Collected data entries
'''

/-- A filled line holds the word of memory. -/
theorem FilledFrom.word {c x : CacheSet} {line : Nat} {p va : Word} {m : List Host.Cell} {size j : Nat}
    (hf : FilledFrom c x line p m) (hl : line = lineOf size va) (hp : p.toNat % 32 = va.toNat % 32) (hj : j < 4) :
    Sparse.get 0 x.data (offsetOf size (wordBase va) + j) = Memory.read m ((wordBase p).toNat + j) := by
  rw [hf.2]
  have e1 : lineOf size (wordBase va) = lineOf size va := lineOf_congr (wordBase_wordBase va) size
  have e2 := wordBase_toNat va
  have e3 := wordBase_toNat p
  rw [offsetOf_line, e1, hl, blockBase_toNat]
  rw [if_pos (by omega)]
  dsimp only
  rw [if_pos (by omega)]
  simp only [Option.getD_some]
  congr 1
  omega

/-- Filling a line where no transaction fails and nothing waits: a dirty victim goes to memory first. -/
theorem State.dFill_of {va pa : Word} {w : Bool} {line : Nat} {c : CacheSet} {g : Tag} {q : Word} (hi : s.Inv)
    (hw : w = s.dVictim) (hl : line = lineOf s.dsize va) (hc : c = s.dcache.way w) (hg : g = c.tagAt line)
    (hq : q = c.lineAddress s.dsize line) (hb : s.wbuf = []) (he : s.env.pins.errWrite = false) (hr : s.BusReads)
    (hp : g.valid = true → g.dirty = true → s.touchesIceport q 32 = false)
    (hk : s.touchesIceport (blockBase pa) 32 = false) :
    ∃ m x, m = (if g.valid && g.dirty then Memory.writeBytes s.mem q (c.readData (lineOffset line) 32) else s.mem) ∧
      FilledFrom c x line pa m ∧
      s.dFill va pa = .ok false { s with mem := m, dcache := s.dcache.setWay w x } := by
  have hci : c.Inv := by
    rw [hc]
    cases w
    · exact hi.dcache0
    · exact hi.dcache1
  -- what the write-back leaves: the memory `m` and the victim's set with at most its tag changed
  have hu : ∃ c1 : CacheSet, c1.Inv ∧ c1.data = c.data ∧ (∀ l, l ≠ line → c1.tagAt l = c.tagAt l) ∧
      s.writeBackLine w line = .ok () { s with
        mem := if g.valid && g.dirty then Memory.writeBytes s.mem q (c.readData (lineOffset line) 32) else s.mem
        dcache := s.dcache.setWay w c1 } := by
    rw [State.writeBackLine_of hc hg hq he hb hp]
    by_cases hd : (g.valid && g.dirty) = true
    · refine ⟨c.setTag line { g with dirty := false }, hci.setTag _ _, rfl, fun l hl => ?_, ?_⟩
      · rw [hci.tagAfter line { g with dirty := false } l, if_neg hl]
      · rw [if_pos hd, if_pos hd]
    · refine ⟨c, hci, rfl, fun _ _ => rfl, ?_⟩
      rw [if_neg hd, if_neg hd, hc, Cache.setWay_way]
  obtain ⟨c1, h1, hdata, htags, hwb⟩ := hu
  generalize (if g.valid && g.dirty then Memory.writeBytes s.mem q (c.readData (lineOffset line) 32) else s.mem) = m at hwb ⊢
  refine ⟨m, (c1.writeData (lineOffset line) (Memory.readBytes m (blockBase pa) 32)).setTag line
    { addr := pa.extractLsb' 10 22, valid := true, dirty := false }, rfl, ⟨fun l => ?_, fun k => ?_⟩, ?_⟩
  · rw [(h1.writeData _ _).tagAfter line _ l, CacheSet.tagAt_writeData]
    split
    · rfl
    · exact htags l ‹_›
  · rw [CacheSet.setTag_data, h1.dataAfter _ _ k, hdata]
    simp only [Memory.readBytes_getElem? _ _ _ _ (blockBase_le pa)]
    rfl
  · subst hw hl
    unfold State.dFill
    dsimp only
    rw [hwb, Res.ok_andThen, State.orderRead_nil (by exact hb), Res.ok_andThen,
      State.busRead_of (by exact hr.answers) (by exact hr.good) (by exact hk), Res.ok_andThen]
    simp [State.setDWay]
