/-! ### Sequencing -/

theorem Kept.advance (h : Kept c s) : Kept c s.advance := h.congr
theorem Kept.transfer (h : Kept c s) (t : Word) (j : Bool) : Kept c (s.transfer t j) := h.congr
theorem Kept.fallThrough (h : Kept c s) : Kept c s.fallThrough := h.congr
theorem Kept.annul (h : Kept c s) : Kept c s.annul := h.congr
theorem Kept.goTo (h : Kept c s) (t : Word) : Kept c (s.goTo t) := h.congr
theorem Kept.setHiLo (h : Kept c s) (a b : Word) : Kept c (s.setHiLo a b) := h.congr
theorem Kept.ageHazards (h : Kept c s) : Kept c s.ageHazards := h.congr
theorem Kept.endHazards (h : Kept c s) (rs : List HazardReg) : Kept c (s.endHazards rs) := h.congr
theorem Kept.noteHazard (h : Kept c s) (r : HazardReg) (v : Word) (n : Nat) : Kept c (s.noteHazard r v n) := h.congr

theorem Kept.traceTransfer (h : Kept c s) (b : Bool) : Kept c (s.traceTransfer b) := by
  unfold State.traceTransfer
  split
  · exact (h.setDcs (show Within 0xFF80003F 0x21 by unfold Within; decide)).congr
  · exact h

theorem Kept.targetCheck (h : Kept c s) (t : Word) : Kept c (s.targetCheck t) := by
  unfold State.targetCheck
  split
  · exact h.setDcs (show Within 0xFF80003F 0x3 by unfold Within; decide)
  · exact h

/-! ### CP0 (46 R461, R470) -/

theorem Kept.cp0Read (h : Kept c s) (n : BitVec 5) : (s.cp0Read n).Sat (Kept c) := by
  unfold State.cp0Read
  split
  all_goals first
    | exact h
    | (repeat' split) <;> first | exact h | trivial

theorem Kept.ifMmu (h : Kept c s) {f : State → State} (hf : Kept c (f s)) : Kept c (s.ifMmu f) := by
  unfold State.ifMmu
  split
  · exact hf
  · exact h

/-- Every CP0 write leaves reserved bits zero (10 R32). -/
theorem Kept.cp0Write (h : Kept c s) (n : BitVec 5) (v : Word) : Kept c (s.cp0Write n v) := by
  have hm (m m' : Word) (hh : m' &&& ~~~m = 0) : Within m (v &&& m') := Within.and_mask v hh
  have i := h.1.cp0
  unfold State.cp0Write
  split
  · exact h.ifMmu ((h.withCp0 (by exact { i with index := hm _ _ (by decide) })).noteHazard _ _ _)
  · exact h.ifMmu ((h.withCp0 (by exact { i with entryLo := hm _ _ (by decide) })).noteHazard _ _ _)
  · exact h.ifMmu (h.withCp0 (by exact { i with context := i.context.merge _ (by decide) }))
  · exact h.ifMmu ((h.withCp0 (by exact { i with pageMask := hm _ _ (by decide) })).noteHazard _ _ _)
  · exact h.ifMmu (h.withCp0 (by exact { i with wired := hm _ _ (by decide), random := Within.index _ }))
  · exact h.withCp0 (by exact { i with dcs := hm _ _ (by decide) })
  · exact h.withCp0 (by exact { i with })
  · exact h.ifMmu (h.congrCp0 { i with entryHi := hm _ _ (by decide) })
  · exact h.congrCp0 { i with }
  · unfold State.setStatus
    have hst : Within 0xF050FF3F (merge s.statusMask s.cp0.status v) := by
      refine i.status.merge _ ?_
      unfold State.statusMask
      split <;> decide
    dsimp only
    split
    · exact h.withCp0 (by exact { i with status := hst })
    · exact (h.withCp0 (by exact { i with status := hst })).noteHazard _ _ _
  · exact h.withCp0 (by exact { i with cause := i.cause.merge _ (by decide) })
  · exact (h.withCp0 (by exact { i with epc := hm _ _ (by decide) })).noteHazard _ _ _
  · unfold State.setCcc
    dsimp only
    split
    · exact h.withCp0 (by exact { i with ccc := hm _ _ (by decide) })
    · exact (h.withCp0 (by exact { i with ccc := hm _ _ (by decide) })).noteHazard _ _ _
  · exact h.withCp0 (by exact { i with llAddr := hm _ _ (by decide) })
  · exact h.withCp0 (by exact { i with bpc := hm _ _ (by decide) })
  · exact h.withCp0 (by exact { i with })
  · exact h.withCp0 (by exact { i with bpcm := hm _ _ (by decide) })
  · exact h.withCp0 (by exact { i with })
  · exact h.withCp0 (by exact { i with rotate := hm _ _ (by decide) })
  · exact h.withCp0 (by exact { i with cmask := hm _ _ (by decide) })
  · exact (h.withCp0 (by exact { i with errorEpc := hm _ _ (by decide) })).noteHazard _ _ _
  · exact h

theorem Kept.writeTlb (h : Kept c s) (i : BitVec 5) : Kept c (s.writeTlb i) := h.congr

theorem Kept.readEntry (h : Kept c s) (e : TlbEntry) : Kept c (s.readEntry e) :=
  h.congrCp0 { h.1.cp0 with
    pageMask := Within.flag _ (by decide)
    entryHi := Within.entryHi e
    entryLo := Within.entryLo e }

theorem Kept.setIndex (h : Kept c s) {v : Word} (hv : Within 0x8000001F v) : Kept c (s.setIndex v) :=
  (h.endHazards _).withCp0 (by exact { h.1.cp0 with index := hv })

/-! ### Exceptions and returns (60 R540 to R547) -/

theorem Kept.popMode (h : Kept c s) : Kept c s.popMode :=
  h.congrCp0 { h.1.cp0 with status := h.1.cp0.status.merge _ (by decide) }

'''

● Exercise details
What you return should be exactly the lines above, starting at the one with "simp only [Memory.readBytes_getElem?" and ending at the one with "theorem Kept.endHazards (h", and nothing else.

● Solution to this problem
    simp only [Memory.readBytes_getElem? _ _ _ _ (blockBase_le pa)]
    rfl
  · subst hw hl
    unfold State.dFill
    dsimp only
    rw [hwb, Res.ok_andThen, State.orderRead_nil (by exact hb), Res.ok_andThen,
      State.busRead_of (by exact hr.answers) (by exact hr.good) (by exact hk), Res.ok_andThen]
    simp [State.setDWay]
/-! ### Sequencing -/

theorem Kept.advance (h : Kept c s) : Kept c s.advance := h.congr
theorem Kept.transfer (h : Kept c s) (t : Word) (j : Bool) : Kept c (s.transfer t j) := h.congr
theorem Kept.fallThrough (h : Kept c s) : Kept c s.fallThrough := h.congr
theorem Kept.annul (h : Kept c s) : Kept c s.annul := h.congr
theorem Kept.goTo (h : Kept c s) (t : Word) : Kept c (s.goTo t) := h.congr
theorem Kept.setHiLo (h : Kept c s) (a b : Word) : Kept c (s.setHiLo a b) := h.congr
theorem Kept.ageHazards (h : Kept c s) : Kept c s.ageHazards := h.congr
theorem Kept.endHazards (h : Kept c s) (rs : List HazardReg) : Kept c (s.endHazards rs) := h.congr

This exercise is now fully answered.